Старшина Басков дело знает туго. У него не забалуешь. На звук "о-о" – шейка тянется влево, до упора – до схруста; на звук "а-а" – шейка тянется в обратном направлении, так же до упора и до схруста в сочленении... Лебединая шейка, достигается упражнениями – ежедневные спевки даром не проходят. Это волнующее, незабываемое зрелище, когда тридцать три богатырши-лебёдушки тянут шейки одновременно: о-о... а-а... о-о... а-а... Все благодарят Баскова и угощают папиросами. Старшина сам хоть и не курит, всегда берёт: после раздаст своим лебёдушкам – для опоры звука!
– А как же походка? Лебёдушка – не только лебединая шейка. Это и вкусное мясо, и лебяжий пух, и специфическая походка.
Басков, поморщась на слово "специфическая", которое очевидно путая он принимает за другое слово, отвечает не обинуясь и по-военному чётко:
– Рядом гвардейские казармы.
Это верно, вон они – за поворотом, два красного кирпича корпуса на два этажа каждый. Имени А. Золингенского гвардейский регимент. Четыре роты тупоголовых и здоровенных, что твой поп из православной церкви, молодцов без царя в голове. Там та-кие встречаются... Случайно, как-то с получки, бык Птолемей забрёл туда на этажи. Дак потом месяц не мог на себя в зеркало, стыдно было... такие там!

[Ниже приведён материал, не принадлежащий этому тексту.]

-- ==== Sys2Proof/Machine/Table.lean ====
section
/-! DEFINITION. Plain tables keyed by numbers, and memory as a list of cells in its canonical form. A table lists
its keys in rising order; a key it does not list reads as the default of its entries. -/

namespace Sys2Proof.Machine

/-- A table from numbers to entries, keys rising. -/
abbrev Tbl (α : Type) := List (Nat × α)

/-- The entry of a key, or the default. -/
def tget {α : Type} [Inhabited α] : Tbl α → Nat → α
  | [], _ => default
  | (j, v) :: t, k => if j = k then v else tget t k

/-- A table with one entry replaced. -/
def tset {α : Type} : Tbl α → Nat → α → Tbl α
  | [], k, v => [(k, v)]
  | (j, w) :: t, k, v =>
    if k < j then (k, v) :: (j, w) :: t else if k = j then (k, v) :: t else (j, w) :: tset t k v

/-- A table with one entry changed by a function. -/
def tupd {α : Type} [Inhabited α] (t : Tbl α) (k : Nat) (f : α → α) : Tbl α := tset t k (f (tget t k))

/-- Whether a key is listed. -/
def thas {α : Type} : Tbl α → Nat → Bool
  | [], _ => false
  | (j, _) :: t, k => j == k || thas t k

/-- A table without one key. -/
def tdel {α : Type} (t : Tbl α) (k : Nat) : Tbl α := t.filter fun x => x.1 != k

/-- The keys a table lists. -/
def tkeys {α : Type} (t : Tbl α) : List Nat := t.map (·.1)

/-- What a memory byte reads as (log entry 2: an unlisted byte reads as zero). -/
def cellGet : List Host.Cell → Nat → Byte
  | [], _ => 0
  | (a, b) :: t, k => if a = k then b else cellGet t k

/-- A byte put at its place in the order of addresses. -/
def cellInsert : List Host.Cell → Nat → Byte → List Host.Cell
  | [], k, v => [(k, v)]
  | (a, b) :: t, k, v => if k < a then (k, v) :: (a, b) :: t else (a, b) :: cellInsert t k v

/-- Memory with one byte written; the value of an unlisted byte removes the entry. -/
def cellSet (m : List Host.Cell) (k : Nat) (v : Byte) : List Host.Cell :=
  let r := m.filter fun c => c.1 != k
  if v = 0 then r else cellInsert r k v

/-- The canonical form of memory: addresses strictly rising, no entry of the value an unlisted byte reads as. -/
def Memory.wf : List Host.Cell → Bool
  | [] => true
  | [(_, b)] => b != 0
  | (a, b) :: (a', b') :: t => b != 0 && decide (a < a') && Memory.wf ((a', b') :: t)

/-- A set of numbers as a rising list, with one number added. -/
def nsAdd : List Nat → Nat → List Nat
  | [], k => [k]
  | j :: t, k => if k < j then k :: j :: t else if k = j then j :: t else j :: nsAdd t k

/-- A set of numbers without one number. -/
def nsDel (t : List Nat) (k : Nat) : List Nat := t.filter (· != k)

/-- The first number below a bound, counting up from a start, that a test accepts. -/
def firstFrom (fuel start : Nat) (p : Nat → Bool) : Option Nat :=
  match fuel with
  | 0 => none
  | f + 1 => if p start then some start else firstFrom f (start + 1) p

/-- The j-th of a list of choices, or a default. -/
def pick {α : Type} [Inhabited α] (l : List α) (j : Nat) : α := (l[j]?).getD default

/-- A list with the element at an index replaced; unchanged where the index is past the end. -/
def setAt {α : Type} (l : List α) (j : Nat) (v : α) : List α := l.set j v

end Sys2Proof.Machine
end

Поэтому и с походкой у наших певуний всё в ажуре. Плывут-с... источая негу и струение в членах, от пояса до подошвы. Как женщине положено.
– Я милОва сва-е-во... д'узнаю не п-а-а лицу... Селинбай... Телинбай...
Сегодня днюха у Альберта.


Чтение Оси

Моё имя Остап-Сулейман-Берта-Мария Бендер-бей. Но зовут меня по-другому. В детстве я полюбил чтение. Мой отец турецко-подданный напрасно старался привить мне привычку и вкус к более подобающим мальчику, а потом мужчине, занятиям, как-то: ястребиная охота на перепелов и сухая возгонка данных на животном жире. Жареные перепела с тех пор вызывают у меня чувство отвращения. Домашний ястреб Измаил называл меня фамильярно Осей. Так и повелось, и вошло в известный роман. И даже в политические реалии того неспокойного времени: Ося – Берлин – Рим – Токио, – слыхали? Ох уж эти мне абстракции, претендующие на роль моделирующих абстракций... Да невооружённым грамотой глазом видно – нисколько не моделирующие, ни разу не моделирующие... они.

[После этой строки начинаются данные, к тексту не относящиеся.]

-- ==== Sys2Proof/Machine/MemEvents.lean ====
section
/-! DEFINITION. Events of the memory system (10 R205 to R222, 17 R373, R374) and of far operations (18 R380 to R395):
performing and returning queued operations, walks and invalidations, far requests, their targets and their answers. -/

namespace Sys2Proof.Machine

/- Where a wheel is -/

/-- The context that runs a wheel. -/
def State.findWheel (s : State) (w : WheelId) : Option Nat := (s.ctxs.find? fun x => x.2.wheel == some w).map (·.1)
/-- A wheel's context changed, running or saved (17 R367). -/
def State.updWheel (s : State) (w : WheelId) (f : Ctx → Ctx) : State :=
  match s.findWheel w with
  | some cx => s.updCtx cx f
  | none => s.updVat w.vat fun v => { v with
      saves := v.saves.map fun k => { k with ctxs := k.ctxs.map fun x => if x.2.wheel = some w then (x.1, f x.2) else x } }

/- Routes (18 R381, R382) -/

def State.linkUp (s : State) (a b : Nat) : Bool :=
  !(tget (s.die a).links (b % 8)).down && !(tget (s.die b).links (a % 8)).down && !(s.die a).isolated && !(s.die b).isolated && !(s.modu (a / 8)).halted
/-- A die is on its plane while one of its ports is up. -/
def State.planeUp (s : State) (a : Nat) : Bool := (s.die a).portUp.any (·.2) && !(s.die a).isolated && !(s.modu (a / 8)).halted
/-- Whether a route of 18 Table 18.1 is up between two dies: the first of its row, or the one taken when a hop is down. -/
def State.routeVia (s : State) (a b : Nat) (second : Bool) : Bool :=
  if a = b then !second && !(s.die a).isolated
  else if a / 8 = b / 8 then !second && s.linkUp a b
  else if a % 8 = b % 8 then !second && s.planeUp a && s.planeUp b
  else
    let via1 := a / 8 * 8 + b % 8
    let via2 := b / 8 * 8 + a % 8
    if second then s.planeUp a && s.planeUp via2 && s.linkUp via2 b else s.linkUp a via1 && s.planeUp via1 && s.planeUp b
/-- Whether a route between two dies is up. -/
def State.routeUp (s : State) (a b : Nat) : Bool := s.routeVia a b false || s.routeVia a b true
/-- The die that a pod die number names (01 R10, 21 R437). -/
def State.dieOfPod (s : State) (t : Nat) : Option Nat :=
  (s.mods.find? fun x => x.2.modcfg.getLsbD 63 && x.2.modcfg.toNat % 512 == t / 8).map fun x => 8 * x.1 + t % 8

/- Sending -/

/-- A far operation at the head of its queue is sent (18 R392 to R394). -/
def State.sendFar (s : State) (cx : Nat) (op : MOp) (f : FarOp) (b ex : Word) (d : Nat) (drop : Bool) : State :=
  let c := s.ctx cx
  let e := ((s.vat c.vatKey).peers[op.ea / 2 ^ 51 % 2 ^ 12]?).getD default
  let id := s.uid
  let r : FarReq := {
    ctx := cx, wheel := c.wid, op := f, ea := op.ea, size := op.size, die := e.target, domain := e.domain,
    win := op.ea / 2 ^ 43 % 2 ^ 8, off := op.ea % 2 ^ 43, b := b, expected := ex, d := d, opId := op.id,
    sentAt := s.now, drop := drop, fails := op.fails }
  let s := { s with fars := tset s.fars id r, uid := id + 1 }
  match f with
  | .st => s.updCtx cx fun c => { c with sq := c.sq.tail, farSent := c.farSent ++ [id] }
  | _ => s.updCtx cx fun c => { c with farWait := c.farWait.map fun w => if w.op = op.id then { w with req := some id } else w }
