/-- Bytes written by an engine for an ember: performed where the page is resident, parked where it is not (17 R376), with the unit
of a copy that is counted and the addresses from which a plain copy read them. -/
def State.engWrite (s : State) (core uid vat : Nat) (tlb : List Xlat) (ws : List (Nat × Byte)) (unit : Option Nat := none)
    (src : List Nat := []) : State :=
  let xs := ws.map fun w => (w.1, s.engByte core vat tlb true w.1, w.2)
  let now := (xs.filter fun x => !x.2.1.isPark).map fun x => (x.2.1.loc, x.2.2)
  let later := gather ((xs.filter fun x => x.2.1.isPark).map fun x => (x.1, x.2.1.loc, x.2.2))
  let s := s.perform uid unit now ((xs.zip src).filterMap fun x => if x.1.2.1.isPark then none else some x.2)
  later.foldl (fun s x =>
    s.park_ (x.2.1 / 2 ^ 39) { vat := vat, page := s.leafOf tlb vat x.1, va := x.1, bytes := x.2.2, ember := some uid, unit := unit }) s

/-- A final state of an ember where its record is (11 R248). -/
def State.finishAt (s : State) (p : EPlace) (st : EState) (cause faddr prog : Nat) : State :=
  match p with
  | .live core slot => s.finishEmber core slot st cause faddr prog
  | .saved vat i slot => s.updSave vat i fun k =>
      match tget k.embers slot with
      | some e =>
        if e.st.cur.final then k
        else
          let r := cascade s.now 160 [(e.vat, e.token slot, st == .done && !e.struck)]
            (tset k.embers slot (some (e.finish s.now st cause faddr prog)))
          { k with embers := r.1, ctxs := k.ctxs.map fun x => (x.1, x.2.learn r.2) }
      | none => k

/-- Whether an arrival of an ember is still parked. -/
def State.emberParked (s : State) (uid : Nat) : Bool :=
  s.dies.any fun d => d.2.parked.any fun p => p.ember == some uid

/-- The lines of the row groups under lock (14 R320); a final ember holds none. -/
def State.lockedLines (s : State) : List Nat :=
  let of_ (l : Tbl (Option Ember)) : List Nat := l.flatMap fun x => match x.2 with
    | some e => match e.work with | some w => if e.st.cur.final then [] else w.lines | none => []
    | none => []
  (s.cores.flatMap fun k => of_ k.2.embers) ++ s.vats.flatMap fun v => v.2.saves.flatMap fun k => of_ k.embers
/-- Whether a row group under lock holds one of the bytes that an engine is about to read (14 R321). -/
def State.rowLocked (s : State) (core vat : Nat) (tlb : List Xlat) (vas : List Nat) : Bool :=
  let ls := s.lockedLines
  !ls.isEmpty && vas.any fun va => ls.contains ((s.engByte core vat tlb false va).loc / 64)
/-- Whether something keeps an ember from its final state: an arrival of it is parked, a write put off, a unit owed to its target
(13 R283, 14 R318, 17 R378). -/
def State.emberOpen (s : State) (e : Ember) : Bool := s.emberParked e.uid || !e.late.isEmpty || !e.owed.isEmpty

/-- The record of an ember that its engine has done with, until nothing keeps it open. -/
def Ember.willEnd (e : Ember) (st : EState) (cause faddr prog : Nat) : Ember :=
  { e with allDone := true, stopped := false, prog := prog, endSt := st, endCause := cause, endAddr := faddr }

/-- An ember whose engine has done with it reaches its final state, or waits for it while something keeps it open (14 R318,
17 R378). -/
def State.emberEnd (s : State) (uid : Nat) (st : EState) (cause faddr prog : Nat) : State :=
  match s.emberAt uid with
  | none => s
  | some (p, e) =>
    if s.emberOpen e then s.updEmber p (·.willEnd st cause faddr prog)
    else s.finishAt p st cause faddr prog

/-- The command of an ember leaves the array. -/
def State.leaveArray (s : State) (core slot : Nat) : State :=
  s.updQuad (core / 4) fun q => { q with run := q.run.filter fun r => !(r.core == core && r.slot == slot) }

/-- An ember that nothing keeps open any more ends as its engine left it; a press command leaves the array. -/
def State.drained (s : State) (uid : Nat) : State :=
  match s.emberAt uid with
  | some (p, e) =>
    if !e.allDone || e.st.cur.final || s.emberOpen e then s
    else
      let s := match p with
        | .live core slot => s.leaveArray core slot
        | .saved _ _ _ => s
      s.finishAt p e.endSt e.endCause e.endAddr e.prog
  | none => s

/- Writes put off, bytes read ahead (14 R308; log entry 15) -/

/-- A unit that is owed to its target is due from the next cycle on once its last byte has been performed (13 R283). -/
def State.noteUnit (s : State) (uid unit : Nat) : State :=
  match s.emberAt uid with
  | none => s
  | some (p, e) =>
    if (s.dies.any fun d => d.2.parked.any fun p => p.ember == some uid && p.unit == some unit) || e.late.any (·.unit == some unit) then s
    else s.updEmber p fun e => { e with owed := e.owed.map fun o => if o.unit = unit ∧ o.doneAt = none then { o with doneAt := some s.now } else o }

Когда я читаю книгу, где есть подобные претензии, выраженные буквально, то есть буквами, я испытываю такое чувство (не знаю как вы), словно читаемое выдавливает из головы пустоту, и эта пустота недолго остаётся собой, а принимает формы-копии прочитанного. Что вверху, то и внизу, как гениально подметил Гермес Трисмегист. Что на языке, то и на уме. Это уже я сам подметил.

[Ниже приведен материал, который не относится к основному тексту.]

/-- The first row of 18 Table 18.8 but for what needs the machine's state. -/
def collRange (b : List Byte) (det : Bool) : Bool :=
  let mode := collMode b
  let f := fld b 1 1
  let partialAx := (List.range 4).any fun k => axUsed b k && (axState b true k == 1 || axState b false k == 1)
  let lc := fld b 2 1
  let reserved := mode == 3 || decide (4 ≤ fld b 0 1) || decide (8 ≤ fld b 3 1) || fld b 3 1 == 0 || decide (4 < fld b 3 1) || fld b 8 4 != 0
    || (List.range 4).any fun k => fld b (4 + k) 1 / 64 == 3 || fld b (4 + k) 1 / 16 % 4 != 0
  reserved || decide (64 ≤ f) || !fmtOk f || f == 8 || (partialAx && decide (2 < f))
  || decide (3 < axBits b true 4) || decide (9 < axBits b false 4) || layoutBad b true || layoutBad b false || extentBad b
  || (if mode = 1 then decide (12 < lc) || decide (2 ^ lc < redCount b) else lc != 0)
  || (if mode = 2 then fld b 20 4 == 0 || bufBytes b false % 256 != 0 else fld b 20 4 != 0 || collMaskAt b != 0)
  || overlap (collSrc b, bufBytes b true, false) (collDst b, bufBytes b false, true)
  || (det && mode != 1)

/-- A pair of states outside 18 Table 18.7. -/
def pairBad (b : List Byte) : Bool :=
  (List.range 4).any fun k => axUsed b k && !match axState b true k, axState b false k with
    | 1, _ => true
    | 2, d => d == 0 || d == 2
    | 0, d => d == 0
    | _, _ => false

/-- The peer indices of a member's group (18 R398). -/
def groupOf (b : List Byte) (pid : Nat) : List Nat :=
  let m := (List.range 4).foldl (fun n k => n ||| (axSize b k - 1) * 2 ^ axPos b k) 0
  (List.range 4096).filter fun p => p ||| m == pid ||| m

/- Start and matching (18 R400, R401) -/

/-- The die of a core, and a vat's peer index there. -/
def State.memberPid (s : State) (core vat : Nat) : Nat := s.peerId vat (core / 128)

/-- The die that a peer of a vat names, where it can be reached from a die (18 R381, 20 R422). -/
def State.peerDie (s : State) (vat from_ p : Nat) : Option Nat :=
  match (s.vat vat).peers[p]? with
  | some x => if x.valid then (s.dieOfPod x.target).filter fun d => s.routeUp from_ d else none
  | none => none

/-- Whether a collective that has been offered has not begun: PENDING, or ORPHANED, which counts as PENDING (11 R228). -/
def Ember.isOffer (e : Ember) : Bool := e.op == .coll && e.offered && !e.began && !e.st.cur.final
/-- Whether another ember of the vat on the die is offered with the same tag and has not begun. -/
def State.tagTaken (s : State) (core : Nat) (e : Ember) : Bool :=
  s.cores.any fun k => k.1 / 128 == core / 128 && k.2.live.any fun x =>
    x.2.uid != e.uid && x.2.vat == e.vat && x.2.isOffer && collTag x.2.cmd == collTag e.cmd

/-- The faults of a collective at its start (18 Table 18.8). OPERAND_RANGE, LAYOUT_UNSUPPORTED and the XLATE_MISS of a peer have fault
address 0 (log entry 128); the order of the causes is log entry 142. -/
def State.collFault (s : State) (core : Nat) (e : Ember) : Option (Nat × Nat) :=
  let b := e.cmd
  let whey := collMode b == 2
  if collRange b (s.vat e.vat).desc.det || s.tagTaken core e then some (cRANGE, 0)
  else if pairBad b then some (cLAYOUT, 0)
  else if (groupOf b (s.memberPid core e.vat)).any fun p => (s.peerDie e.vat (core / 128) p).isNone then some (cMISS, 0)
  else
    let wr := s.spanBytes e.vat (collDst b) (bufBytes b false) ++ if whey then s.spanBytes e.vat (collMaskAt b) (maskBytes b) else []
    match s.engCheck core e.vat [] (s.spanBytes e.vat (collSrc b) (bufBytes b true)) wr with
    | some f => some f
    | none => (([collSrc b, collDst b] ++ if whey then [collMaskAt b] else []).find? fun a => a % 64 != 0).map fun a => (cALIGN, a)

/-- Whether a walk that a collective's check at its start needs waits for a stack that recalibrates (20 R424). -/
def State.collChecks (s : State) (e : Ember) : Bool :=
  s.recal && s.walksHeld e.vat (spanVas (collSrc e.cmd) (bufBytes e.cmd true) ++ spanVas (collDst e.cmd) (bufBytes e.cmd false) ++
    if collMode e.cmd = 2 then spanVas (collMaskAt e.cmd) (maskBytes e.cmd) else [])

/-- The offered member of an ember's group on a die: peer index p of a vat there for which that group is the same dies. Its own block
need not be equal: that is the fault of R401 (18 R400). -/
def State.offerOf (s : State) (core : Nat) (e : Ember) (p : Nat) : Option (Nat × Nat × Ember) :=
  let dies (k vat : Nat) : List (Option Nat) := (groupOf e.cmd (s.memberPid k vat)).map (s.peerDie vat (k / 128))
  let mine := dies core e.vat
  match s.peerDie e.vat (core / 128) p with
  | none => none
  | some die =>
    let all := s.cores.flatMap fun k => if k.1 / 128 = die then (k.2.live.map fun x => (k.1, x.1, x.2)) else []
    let good := all.filter fun x => x.2.2.isOffer && collTag x.2.2.cmd == collTag e.cmd
      && s.memberPid x.1 x.2.2.vat == p && dies x.1 x.2.2.vat == mine && !s.halting x.2.2.vat x.1
    match good.find? fun x => x.2.2.vat == e.vat with
    | some x => some x
    | none => match good.find? fun x => x.2.2.cmd.take 40 == e.cmd.take 40 with
      | some x => some x
      | none => good.head?

/-- The members of an ember's group by peer index, core, slot and ember, where every one of them has issued. -/
def State.groupIssued (s : State) (core : Nat) (e : Ember) : Option (List (Nat × Nat × Nat × Ember)) :=
  (groupOf e.cmd (s.memberPid core e.vat)).mapM fun p => (s.offerOf core e p).map fun x => (p, x)
/-- The members of the groups that an ember's issue completes and whose blocks are not equal: of its own group, and of those that other
members' blocks name (18 R401). -/
def State.unequalGroups (s : State) (e : Ember) : List (Nat × Nat × Nat × Ember) :=
  s.cores.flatMap fun k => k.2.live.flatMap fun x =>
    if !x.2.isOffer then []
    else match s.groupIssued k.1 x.2 with
    | some ms => if ms.any (fun m => m.2.2.2.uid == e.uid) && ms.any (fun m => m.2.2.2.cmd.take 40 != x.2.cmd.take 40) then ms else []
    | none => []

Поначалу моя гениальность пугала меня. А потом она напугала и моего отца турецко-подданного. В те неспокойные времена у нас в Палестине было как-то не принято высовываться. Впрочем, в Бердичеве и Хацепетовке – тоже. Иногда наезжали казаки, они говорили на арамейском, и меня выводили в слюнях и волосы дымом, и выставляли в окно вместо иконы – на поругание. Вот, мол, казачки, какое наказание придумал для нас ваш бог и сын, пусть будут здоровы: сынок того и не того... совсем.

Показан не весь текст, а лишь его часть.